A parabola is a U-shaped curve that can either open upwards or downwards. It is the graph of a quadratic function, which takes the form:

\[ f(x) = ax^2 + bx + c \]
Where:

• \(a\), \(b\), and \(c\) are constants,
• \(x\) represents the variable.

The direction in which the parabola opens depends on the sign of the coefficient \(a\):

• If \(a > 0\), the parabola opens upwards.
• If \(a < 0\), the parabola opens downwards.

In the given quadratic function, \(-3x^2 + 12x + 5,\) the coefficient of \(x^2\) is \(-3\). Because it is negative, the parabola opens downward. This tells us that the function has a maximum value, not a minimum.

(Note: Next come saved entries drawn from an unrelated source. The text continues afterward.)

/-- R432, R434 to R437: a selector write clears its counter or is discarded; MODE waits for the end of a dump, and what
waits stays under the lock; a dump or a freeze starts where its mode says and is skipped while the last is being written,
each counter record with the count and the time of its own edge (one record on each CTRL edge, DESIGN CHOICE, log entry 59);
the oldest Swatch record of a die enters the ring between dumps.
Choices of the model that it shows: DIE and UNIT of the events (log entry 31), edges of PMC_FREEZE (log entry 58), registers
of a sleeping block (log entry 69). -/
def Obligations.Monitoring : Prop :=
  ∀ (s : State), Running s →
    (∀ (off : Nat) (val : Word) (r : Reg) (ix : List Nat) (k : Nat), aligned32 off = true → target off = .reg r ix →
      Reached s → selKind r = some k → locked s.dev r ix = false → asleepAt s.dev off = none →
      let v := merge false r (rd s.dev r ix) val.toNat
      let n := ix.getLastD 0
      (srcOk k (bits v 29 23) (bits v 22 16) = true →
        Does (.pmcSelWrite off val) s (fun d =>
          { wr d.written r ix v with cnt := tdel d.written.cnt (regAddr r ix - 4 * n + 0x20 + 8 * n) })) ∧
      (srcOk k (bits v 29 23) (bits v 22 16) = false →
        Does (.pmcSelWrite off val) s (fun d => raise d.written srcPmc 0))) ∧
    (∀ off val, Reached s → isSel off = false → Idles (.pmcSelWrite off val) s) ∧
    (∀ val : Word, Reached s → locked s.dev .pmcCtl [] = true → s.dev.pmc.dump.isSome = true →
      Gives (.pmcModeWrite val) s (fun d e => e.pmc = d.pmc)) ∧
    (∀ val : Word, Reached s → locked s.dev .pmcCtl [] = false →
      let v := fun d => merge false .pmcCtl (rd d .pmcCtl) val.toNat
      (s.dev.pmc.dump = none → Does (.pmcModeWrite val) s (fun d => wr d.written .pmcCtl [] (v d))) ∧
      (s.dev.pmc.dump.isSome = true → Does (.pmcModeWrite val) s (fun d =>
        wr { d.written with pmc := { d.pmc with mode := some (bits (v d) 1 0) } } .pmcCtl []
          (putBits (v d) 1 0 (rdf d .pmcCtl [] 1 0))))) ∧
    (pmcMode s.dev ≠ 1 → Idles .pmcDump s) ∧
    (pmcMode s.dev = 1 → s.dev.pmc.dump.isSome = true → Does .pmcDump s (fun d => raise d srcPmc 1)) ∧
    (pmcMode s.dev = 1 → s.dev.pmc.dump = none → Does .pmcDump s (fun d => writeDump d false)) ∧
    (∀ (d : Dev) (frozen : Bool), telRoom d (pmcNrec d + 1) = true → ∃ e, writeDump d frozen = e ∧
      ∃ l, e.pmc.dump = some ⟨frozen, nsNow d, l⟩ ∧ rd e .pmcSeq = (rdf d .pmcSeq [] 15 0 + 1) % 65536) ∧
    (∀ (d : Dev) (frozen : Bool) (ns k i : Nat) (q : List (Nat × Nat)) (r : DumpRow),
      d.pmc.dump = some ⟨frozen, ns, (k, i) :: q⟩ → dumpRows[k]? = some r →
      dumpNext d =
        let c := if frozen then d.pmc.snap.getD ([], []) else (cntSeen d, d.loadBins)
        telRecord { d with pmc := { d.pmc with dump := some ⟨frozen, ns, q⟩ } }
          (counterRecord c frozen (rdf d .pmcSeq [] 15 0) (if frozen then ns else nsNow d) r i)) ∧
    (s.dev.pmc.dump = none → Idles .pmcDumpEnd s) ∧
    (∀ x, s.dev.pmc.dump = some x → s.dev.pmc.mode = none → Does .pmcDumpEnd s (fun d =>
      let d0 := dumpMany x.left.length d
      let d1 := cnt1 { d0 with pmc := { d0.pmc with dump := none } } srcPmc 4
      if x.frozen then wrf d1 .pmcFreeze [] 29 29 0 else d1)) ∧
    (∀ val : Word, Reached s → val.getLsbD 30 = false →
      Does (.pmcFreezeGo val) s (fun d => freeze (wrf d.written .pmcFreeze [] 30 30 0))) ∧
    (rdb s.dev .pmcFreeze [] 30 = true → Does .pmcFreezeTick s (fun d => freeze (wrf d .pmcFreeze [] 30 30 0))) ∧
    (rdb s.dev .pmcFreeze [] 30 = false → Idles .pmcFreezeTick s) ∧
    (∀ (die : Fin 4) (r : List Byte) (q : List (List Byte)), tgetD s.dev.pmc.swq die [] = r :: q →
      s.dev.pmc.dump = none → telRoom s.dev 1 = true →
      Does (.swatchRecordWrite die) s (fun d =>
        cnt1 (telRecord { d with pmc := { d.pmc with swq := tput [] d.pmc.swq die q } } r) srcPmc 6)) ∧
    (∀ die : Fin 4, telRoom s.dev 1 = false → Idles (.swatchRecordWrite die) s)
end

The vertex of a parabola is its highest or lowest point, depending on the direction it opens. For the quadratic function \(f(x) = ax^2 + bx + c\), the vertex can be found using the vertex formula:
\[ x = -\frac{b}{2a} \]
Here,

• \(a\) is the coefficient of \(x^2\),
• \(b\) is the coefficient of \(x\).

In our function, \(a = -3\) and \(b = 12\). Plug these values into the vertex formula to get:
\[ x = -\frac{12}{2(-3)} = -\frac{12}{-6} = 2 \]
This tells us the x-coordinate of the vertex is 2. To find the y-coordinate, substitute \(x = 2\) back into the original function:
\[ f(2) = -3(2)^2 + 12(2) + 5 \]
Simplify step-by-step:
\[ f(2) = -3(4) + 24 + 5 \]
\[ f(2) = -12 + 24 + 5 \]
\[ f(2) = 17 \]
So, the vertex of the parabola is at \((2, 17)\), and 17 is the function's maximum value.

In a quadratic function, the maximum or minimum value occurs at the vertex. For a parabola that opens downward (which occurs when \(a < 0\)), the vertex represents the maximum value.

In the function, \(f(x) = -3x^2 + 12x + 5\), since the parabola opens downward, it has a maximum value. We already found the vertex to be \((2, 17)\).

Therefore, the highest point on the parabola, and thus the maximum value of the function, is 17. This maximum value is the y-coordinate of the vertex. So, no matter what values you plug into the function, it will never output a number greater than 17.